• _ASSIGNED TASK_
What you write should be the line containing "56 => zeroed" followed by every line after it to the end of the listing, exactly as given, and nothing more.

• _RECORD EXCERPTS_
/-- Class E of the opcode map (08 R209 to R214). -/
def decodeE (w : Nat) (xs : List Nat) : Except DecodeError Instr :=
  let g := fld w 0 4
  match fld w 22 6 with
  | 0 => zeroed (fld w 4 6 == 0 && fld w 20 2 == 0) (plain xs (.tsett g (fld w 16 4) (fld w 10 6)))
  | 1 => zeroed (fld w 4 6 == 0 && fld w 14 2 == 0) (plain xs (.tgett g (fld w 16 6) (fld w 10 4)))
  | 2 => zeroed (fld w 4 6 == 0 && fld w 20 2 == 0) (plain xs (.dbind g (fld w 16 4) (fld w 10 6)))
  | 3 => zeroed (fld w 4 6 == 0 && fld w 20 2 == 0) (plain xs (.drebind g (fld w 16 4) (fld w 10 6)))
  | 4 => zeroed (fld w 20 2 == 0) (plain xs (.dclr g (fld w 4 16)))
  | 5 => zeroed (fld w 4 6 == 0 && fld w 14 2 == 0) (plain xs (.dget g (fld w 16 6) (fld w 10 4)))
  | 6 => zeroed (fld w 8 8 == 0 && fld w 20 2 == 0) (plain xs (.tflag g (fld w 16 4) (fld w 6 2) (fld w 4 2)))
  | 7 => zeroed (fld w 4 12 == 0 && fld w 20 2 == 0) (plain xs (.tzero g (fld w 16 4)))
  | 8 => zeroed (fld w 4 6 == 0 && fld w 14 2 == 0 && fld w 20 2 == 0) (plain xs (.tmov g (fld w 16 4) (fld w 10 4)))
  | 9 => zeroed (fld w 14 2 == 0 && fld w 20 2 == 0) (oneX xs (fun x => fld x 6 22 == 0) fun x => .treshp g (fld w 16 4) (fld w 10 4) (fld w 4 6) (fld x 0 6))
  | 10 => zeroed (fld w 4 6 == 0 && fld w 14 2 == 0 && fld w 20 2 == 0) (oneX xs (fun x => fld x 6 22 == 0) fun x => .ttrans g (fld w 16 4) (fld w 10 4) (fld x 0 6))
  | 11 => zeroed (fld w 4 6 == 0 && fld w 14 2 == 0 && fld w 20 2 == 0) (oneX xs (fun x => fld x 6 3 == 0 && fld x 14 14 == 0) fun x => .tcast g (fld w 16 4) (fld w 10 4) (fld x 0 6) (fld x 9 5))
  | 12 => zeroed (fld w 4 6 == 0 && fld w 14 2 == 0 && fld w 20 2 == 0) (oneX xs (fun x => fld x 14 14 == 0) fun x => .tcvt g (fld w 16 4) (fld w 10 4) (fld x 0 6) (fld x 9 5) (fld x 6 2) (fld x 8 1))
  | 13 => zeroed (fld w 4 6 == 0 && fld w 14 2 == 0 && fld w 20 2 == 0) (oneX xs (fun x => fld x 8 1 == 0 && fld x 14 4 == 0 && fld x 20 8 == 0) fun x => .tqnt g (fld w 16 4) (fld w 10 4) (fld x 0 6) (fld x 9 5) (fld x 18 2) (fld x 6 2))
  | 14 => zeroed (fld w 4 6 == 0 && fld w 14 2 == 0 && fld w 20 2 == 0) (oneX xs (fun x => fld x 14 14 == 0) fun x => .tdqnt g (fld w 16 4) (fld w 10 4) (fld x 0 6) (fld x 9 5) (fld x 6 2) (fld x 8 1))
  | 15 => zeroed (fld w 8 2 == 0 && fld w 14 2 == 0 && fld w 20 2 == 0) (oneX xs (fun x => fld x 6 22 == 0) fun x => .tcmpr g (fld w 16 4) (fld w 10 4) (fld w 4 4) (fld x 0 6))
  | 16 => zeroed (fld w 4 6 == 0 && fld w 14 8 == 0) (oneX xs (fun x => fld x 6 22 == 0) fun x => .mlds g (fld w 10 4) (fld x 0 6))
  | 17 => zeroed (fld w 10 12 == 0) (plain xs (.mswap g (fld w 4 6)))
  | 18 => zeroed (fld w 8 2 == 0 && fld w 19 3 == 0) (oneX xs (fun x => fld x 14 14 == 0) fun x => .mmul g (fld w 16 3) (fld w 10 4) (fld w 14 2) (fld w 4 4) (fld x 0 6) (fld x 9 5) (fld x 6 2) (fld x 8 1))
  | 19 => zeroed (fld w 8 2 == 0 && fld w 16 6 == 0) (oneX xs (fun x => fld x 6 22 == 0) fun x => .mmuln g (fld w 10 4) (fld w 14 2) (fld w 4 4) (fld x 0 6))
  | 20 => zeroed (fld w 8 2 == 0 && fld w 19 3 == 0) (oneX xs (fun x => fld x 18 10 == 0) fun x => .mmulS g (fld w 16 3) (fld w 10 4) (fld w 14 2) (fld w 4 4) (fld x 0 6) (fld x 9 5) (fld x 6 2) (fld x 8 1) (fld x 14 4))
  | 21 => zeroed (fld w 8 2 == 0 && fld w 16 6 == 0) (oneX xs (fun x => fld x 6 8 == 0 && fld x 18 10 == 0) fun x => .mmulnS g (fld w 10 4) (fld w 14 2) (fld w 4 4) (fld x 0 6) (fld x 14 4))
  | 22 => zeroed (fld w 4 12 == 0 && fld w 19 3 == 0) (oneX xs (fun x => fld x 14 14 == 0) fun x => .mdrain g (fld w 16 3) (fld x 0 6) (fld x 9 5) (fld x 6 2) (fld x 8 1))
  | 23 => zeroed (fld w 4 6 == 0 && fld w 19 3 == 0) (plain xs (.mxw g (fld w 16 3) (fld w 10 6)))
  | 24 => zeroed (fld w 4 6 == 0 && fld w 13 3 == 0) (plain xs (.mxr g (fld w 16 6) (fld w 10 3)))
  | 32 => zeroed (fld w 4 6 == 0 && fld w 21 1 == 0) (plain xs (.cew g (fld w 16 5) (fld w 10 6)))
  | 33 => zeroed (fld w 21 1 == 0) (withImm 2 xs fun xs => .cewi g (fld w 16 5) ⟨fld w 4 12, xs⟩)
  | 34 => zeroed (fld w 4 6 == 0 && fld w 15 1 == 0) (plain xs (.cer g (fld w 16 6) (fld w 10 5)))
  | 35 => zeroed (fld w 4 18 == 0) (plain xs (.cerst g))
  | 36 => plain xs (.copy g (fld w 16 6) (fld w 10 6) (fld w 4 6))
  | 40 => zeroed (fld w 20 2 == 0) (oneX xs (fun x => fld x 6 22 == 0) fun x => .ymatch g (fld w 16 4) (fld w 10 6) (fld w 4 6) (fld x 0 6))
  | 41 => zeroed (fld w 4 6 == 0 && fld w 20 2 == 0) (oneX xs (fun x => fld x 6 22 == 0) fun x => .ymerge g (fld w 16 4) (fld w 10 6) (fld x 0 6))
  | 42 => zeroed (fld w 4 6 == 0 && fld w 16 6 == 0) (oneX xs (fun x => fld x 6 22 == 0) fun x => .yunmerge g (fld w 10 6) (fld x 0 6))
  | 43 => zeroed (fld w 4 6 == 0 && fld w 16 6 == 0) (oneX xs (fun x => fld x 6 22 == 0) fun x => .yretire g (fld w 10 6) (fld x 0 6))
  | 44 => zeroed (fld w 4 12 == 0) (plain xs (.ystat g (fld w 16 6)))
  | 48 => plain xs (.tspawn g (fld w 16 6) (fld w 10 6) (fld w 4 6))
  | 49 => plain xs (.gdec g (fld w 16 6) (fld w 10 6) (fld w 4 6))
  | 50 => zeroed (fld w 4 6 == 0) (plain xs (.gread g (fld w 16 6) (fld w 10 6)))
  | 51 => zeroed (fld w 4 6 == 0 && fld w 16 6 == 0) (oneX xs (fun x => fld x 6 22 == 0) fun x => .dsend g (fld w 10 6) (fld x 0 6))
  | 52 => zeroed (fld w 16 6 == 0) (oneX xs (fun x => fld x 6 22 == 0) fun x => .drecv g (fld w 10 6) (fld w 4 6) (fld x 0 6))
  | 53 => zeroed (fld w 10 12 == 0) (plain xs (.dflush g (fld w 4 6)))
  | 54 => zeroed (fld w 4 6 == 0 && fld w 16 6 == 0) (oneX xs (fun x => fld x 6 22 == 0) fun x => .dcomb g (fld w 10 6) (fld x 0 6))
  | 55 => zeroed (fld w 14 8 == 0) (oneX xs (fun x => fld x 6 22 == 0) fun x => .fsend g (fld w 10 4) (fld w 4 6) (fld x 0 6))
  | 56 => zeroed (fld w 10 6 == 0 && fld w 20 2 == 0) (oneX xs (fun x => fld x 6 22 == 0) fun x => .frecv g (fld w 16 4) (fld w 4 6) (fld x 0 6))
  | 60 => zeroed (fld w 16 6 == 0) (oneX xs (fun x => fld x 6 22 == 0) fun x => .lgath g (fld w 10 6) (fld w 4 6) (fld x 0 6))
  | 61 => plain xs (.ldedup g (fld w 16 6) (fld w 10 6) (fld w 4 6))
  | 62 => zeroed (fld w 6 4 == 0 && fld w 16 6 == 0) (oneX xs (fun x => fld x 6 22 == 0) fun x => .lpool g (fld w 10 6) (fld w 4 2) (fld x 0 6))
  | 63 => zeroed (fld w 4 6 == 0 && fld w 16 6 == 0) (oneX xs (fun x => fld x 6 22 == 0) fun x => .lhand g (fld w 10 6) (fld x 0 6))
  | _ => .error .unassigned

• _RESULT_
  | 56 => zeroed (fld w 10 6 == 0 && fld w 20 2 == 0) (oneX xs (fun x => fld x 6 22 == 0) fun x => .frecv g (fld w 16 4) (fld w 4 6) (fld x 0 6))
  | 60 => zeroed (fld w 16 6 == 0) (oneX xs (fun x => fld x 6 22 == 0) fun x => .lgath g (fld w 10 6) (fld w 4 6) (fld x 0 6))
  | 61 => plain xs (.ldedup g (fld w 16 6) (fld w 10 6) (fld w 4 6))
  | 62 => zeroed (fld w 6 4 == 0 && fld w 16 6 == 0) (oneX xs (fun x => fld x 6 22 == 0) fun x => .lpool g (fld w 10 6) (fld w 4 2) (fld x 0 6))
  | 63 => zeroed (fld w 4 6 == 0 && fld w 16 6 == 0) (oneX xs (fun x => fld x 6 22 == 0) fun x => .lhand g (fld w 10 6) (fld x 0 6))
  | _ => .error .unassigned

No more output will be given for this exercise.